RT: You’ve obviously written this book while you’ve been here in the embassy. But is it affecting your ability to work, this being cooped up constantly?
JA: It’s affecting my ability to meet with other people in different countries and to proselytize and things like this. But we should keep it in perspective. There are others who have been in prison also in the past few years. I know that it is a much more serious condition than the one I’m in, and I am fortunately able to give interviews and so on. So at least I have a voice. Prisoners rarely even have a voice. Why is that? Well, because the prison system doesn’t want to permit them to complain about their conditions.

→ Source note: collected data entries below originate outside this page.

-- ==== Sys2Proof/Laws/Access.lean ====
section
/-! SUPPORT. What each named update of the state does to the reads the rules speak of: a descriptor, a
chain, a flow's counters, a class, an engine's run, and the parts of the store and of the scheduler. -/

namespace Sys2Proof.Machine

/-! ### Tables by flow, by class and by descriptor -/

@[simp] theorem atFlow_setFlow {α : Type} (v : Vector α 256) (f g : Byte) (a : α) :
    atFlow (setFlow v f a) g = if g = f then a else atFlow v g := by
  unfold atFlow setFlow
  rw [Vector.getElem_set]
  simp [BitVec.toNat_inj, eq_comm]

theorem classNumber_inj (a b : EventClass) : classNumber a = classNumber b ↔ a = b := by
  cases a <;> cases b <;> decide

@[simp] theorem State.putDesc_desc? (s : State) (d e : DescId) (fr : Option Descriptor) :
    (s.putDesc d fr).desc? e = if e = d then fr else s.desc? e := by
  unfold State.desc?
  simp only [State.putDesc_store, Fin.getElem_fin]
  rw [Vector.getElem_set]
  simp [Fin.ext_iff, eq_comm]

@[simp] theorem State.modDesc_desc? (s : State) (d e : DescId) (f : Descriptor → Descriptor) :
    (s.modDesc d f).desc? e = if e = d then (s.desc? d).map f else s.desc? e := by
  simp [State.modDesc]

@[simp] theorem State.putClass_classState (s : State) (c e : EventClass) (k : ClassState) :
    (s.putClass c k).classState e = if e = c then k else s.classState e := by
  unfold State.classState State.putClass
  simp only [Fin.getElem_fin]
  rw [Vector.getElem_set]
  simp [← classNumber_inj, Fin.ext_iff, eq_comm]

@[simp] theorem State.putEntry_classState (s : State) (c e : EventClass) (n : NoticeEntry) :
    (s.putEntry c n).classState e =
      if e = c then { s.classState c with entry := n } else s.classState e := by
  simp [State.putEntry]

@[simp] theorem State.issueNotice_classState (s : State) (c e : EventClass) :
    (s.issueNotice c).classState e =
      if e = c then
        { s.classState c with
          entry := .pendingSend s.events.noticeSequence none 0 s.events.nextAge }
      else s.classState e := by
  have h : (s.issueNotice c).classState e =
      (s.putEntry c (.pendingSend s.events.noticeSequence none 0 s.events.nextAge)).classState e := rfl
  rw [h, State.putEntry_classState]

@[simp] theorem State.setChain_chain (s : State) (f g : Byte) (l : List DescId) :
    (s.setChain f l).chain g = if g = f then l else s.chain g := by
  simp [State.chain]

@[simp] theorem State.countFlow_flowCounters (s : State) (f g : Byte) (c : FlowCounter) (n : Nat) :
    (s.countFlow f c n).flowCounters g =
      if g = f then (s.flowCounters f).count c n else s.flowCounters g := by
  simp [State.flowCounters, State.countFlow]

@[simp] theorem State.countFlow_globals (s : State) (f : Byte) (c : FlowCounter) (n : Nat) :
    (s.countFlow f c n).counters.globals = s.counters.globals := rfl

@[simp] theorem State.countGlobal_flowCounters (s : State) (c : GlobalCounter) (g : Byte) :
    (s.countGlobal c).flowCounters g = s.flowCounters g := rfl

@[simp] theorem State.setEngine_engineRun (s : State) (e x : EngineId) (r : Option Run) :
    (s.setEngine e r).engineRun x = if x = e then r else s.engineRun x := by
  cases e <;> cases x <;> rfl

@[simp] theorem State.setPlace_desc? (s : State) (d e : DescId) (p : Place) :
    (s.setPlace d p).desc? e =
      if e = d then (s.desc? d).map (fun fr => { fr with place := p }) else s.desc? e := by
  simp [State.setPlace]

@[simp] theorem State.setDamaged_desc? (s : State) (d e : DescId) :
    (s.setDamaged d).desc? e =
      if e = d then (s.desc? d).map (fun fr => { fr with header := withDamaged fr.header })
      else s.desc? e := by
  simp [State.setDamaged]

@[simp] theorem State.startDeadline_desc? (s : State) (d e : DescId) :
    (s.startDeadline d).desc? e =
      if e = d then
        (s.desc? d).map (fun fr =>
          { fr with deadline := some (s.now + Config.usec fr.entry.holdLimit) })
      else s.desc? e := by
  simp [State.startDeadline]

@[simp] theorem State.toForward_desc? (s : State) (d e : DescId) :
    (s.toForward d).desc? e =
      if e = d then (s.desc? d).map (fun fr => { fr with place := .forward, deadline := none })
      else s.desc? e := by
  have h : (s.toForward d).desc? e =
      (s.modDesc d fun fr => { fr with place := .forward, deadline := none }).desc? e := rfl
  rw [h, State.modDesc_desc?]

@[simp] theorem State.giveStamp_desc? (s : State) (d e : DescId) :
    (s.giveStamp d).desc? e =
      if e = d then (s.desc? d).map (fun fr => { fr with stamp := some s.order.nextStamp })
      else s.desc? e := by
  have h : (s.giveStamp d).desc? e =
      (s.modDesc d fun fr => { fr with stamp := some s.order.nextStamp }).desc? e := rfl
  rw [h, State.modDesc_desc?]

@[simp] theorem State.putMemory_desc? (s : State) (m : Memory) (e : DescId) :
    (s.putMemory m).desc? e = s.desc? e := rfl

@[simp] theorem State.storePayload_desc? (s : State) (fr : Descriptor) (p : List Byte) (e : DescId) :
    (s.storePayload fr p).desc? e = s.desc? e := rfl

@[simp] theorem State.storeArrived_desc? (s : State) (p : List Byte) (e : DescId) :
    (s.storeArrived p).desc? e = s.desc? e := by
  unfold State.storeArrived; split <;> first | rfl | (split <;> rfl)

@[simp] theorem State.giveHeadTo_engineRun (s : State) (x : Option EngineId) (e : EngineId) :
    (s.giveHeadTo x).engineRun e = s.engineRun e := by cases e <;> rfl

theorem FrameStore.released_descs (st : FrameStore) (d e : DescId) (fr : Descriptor) :
    (st.released d fr).descs[e] = if e = d then none else st.descs[e] := by
  simp only [FrameStore.released, FrameStore.evaluated, Fin.getElem_fin]
  rw [Vector.getElem_set]
  simp [Fin.ext_iff, eq_comm]

@[simp] theorem State.releaseDropped_desc? (s : State) (d e : DescId) :
    (s.releaseDropped d).desc? e = if e = d then none else s.desc? e := by
  unfold State.releaseDropped
  split
  · rename_i h
    split
    · next heq => rw [heq, h]
    · rfl
  · rename_i fr h
    split <;> exact FrameStore.released_descs s.store d e fr

@[simp] theorem State.releaseSent_desc? (s : State) (d e : DescId) :
    (s.releaseSent d).desc? e = if e = d then none else s.desc? e := by
  unfold State.releaseSent
  split
  · rename_i h
    split
    · next heq => rw [heq, h]
    · rfl
  · rename_i fr h
    split <;> exact FrameStore.released_descs s.store d e fr

/-! ### `State.evaluateHoldOut` -/

@[simp] theorem State.evaluateHoldOut_chain (s : State) (g : Byte) :
    s.evaluateHoldOut.chain g = s.chain g := by simp [State.chain]
@[simp] theorem State.evaluateHoldOut_flowCounters (s : State) (g : Byte) :
    s.evaluateHoldOut.flowCounters g = s.flowCounters g := by simp [State.flowCounters]
@[simp] theorem State.evaluateHoldOut_classState (s : State) (k : EventClass) :
    s.evaluateHoldOut.classState k = s.classState k := by simp [State.classState]
@[simp] theorem State.evaluateHoldOut_engineRun (s : State) (y : EngineId) :
    s.evaluateHoldOut.engineRun y = s.engineRun y := by simp [State.engineRun]

/-! ### `State.settle` -/

@[simp] theorem State.settle_desc? (s : State) (y : DescId) :
    s.settle.desc? y = s.desc? y := by simp [State.desc?]
@[simp] theorem State.settle_chain (s : State) (g : Byte) :
    s.settle.chain g = s.chain g := by simp [State.chain]
@[simp] theorem State.settle_flowCounters (s : State) (g : Byte) :
    s.settle.flowCounters g = s.flowCounters g := by simp [State.flowCounters]
@[simp] theorem State.settle_classState (s : State) (k : EventClass) :
    s.settle.classState k = s.classState k := by simp [State.classState]
@[simp] theorem State.settle_engineRun (s : State) (y : EngineId) :
    s.settle.engineRun y = s.engineRun y := by simp [State.engineRun]
@[simp] theorem State.settle_egress_forwardQueue (s : State) :
    s.settle.egress.forwardQueue = s.egress.forwardQueue := rfl
@[simp] theorem State.settle_egress_transmitter (s : State) :
    s.settle.egress.transmitter = s.egress.transmitter := rfl
@[simp] theorem State.settle_egress_holdIn (s : State) :
    s.settle.egress.holdIn = s.egress.holdIn := rfl
@[simp] theorem State.settle_egress_permission (s : State) :
    s.settle.egress.permission = s.egress.permission := rfl
@[simp] theorem State.settle_egress_cadenceDue (s : State) :
    s.settle.egress.cadenceDue = s.egress.cadenceDue := rfl
@[simp] theorem State.settle_egress_debt (s : State) :
    s.settle.egress.debt = s.egress.debt := rfl
@[simp] theorem State.settle_egress_overdue (s : State) :
    s.settle.egress.overdue = s.egress.overdue := rfl
@[simp] theorem State.settle_egress_tokenSequence (s : State) :
    s.settle.egress.tokenSequence = s.egress.tokenSequence := rfl
@[simp] theorem State.settle_egress_timing (s : State) :
    s.settle.egress.timing = s.egress.timing := rfl

/-! ### `State.advanceTo` -/

@[simp] theorem State.advanceTo_desc? (s : State) (n : Nat) (y : DescId) :
    (s.advanceTo n).desc? y = s.desc? y := by simp [State.desc?]
@[simp] theorem State.advanceTo_chain (s : State) (n : Nat) (g : Byte) :
    (s.advanceTo n).chain g = s.chain g := by simp [State.chain]
@[simp] theorem State.advanceTo_flowCounters (s : State) (n : Nat) (g : Byte) :
    (s.advanceTo n).flowCounters g = s.flowCounters g := by simp [State.flowCounters]
@[simp] theorem State.advanceTo_classState (s : State) (n : Nat) (k : EventClass) :
    (s.advanceTo n).classState k = s.classState k := by simp [State.classState]
@[simp] theorem State.advanceTo_engineRun (s : State) (n : Nat) (y : EngineId) :
    (s.advanceTo n).engineRun y = s.engineRun y := by simp [State.engineRun]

RT: And what are you going to do, Julian? You said that you won’t leave the Ecuadorian embassy until the US drops any charges and any investigation against you. Are you just going to stay here forever?
JA: Well, I hope that there is enough political pressure and that the US government sees that it is destroying any goodwill that remains towards it as a result of its persecution and investigation of WikiLeaks and its associates. I think it really does have to drop the investigation. And you know, over the past six months in particular you can see a sort of the arrow of history – and the US DoJ and Eric Holder are going to end up on the wrong side of history. I don’t know that they want that on their record.
RT: I think there’ve been reports on the media that over the last day or so about your lung condition, but you’ve released a statement that it’s actually not the case at all. But has it shown you what would potentially happen if you did have a health scare? Do you think you would be able to get treatment?
JA: You know, my particular personal condition is not very interesting. Obviously, this circumstance in the embassy is difficult. And over a longer term, I suppose, it could be very difficult. But, you know, I’ve had worse problems.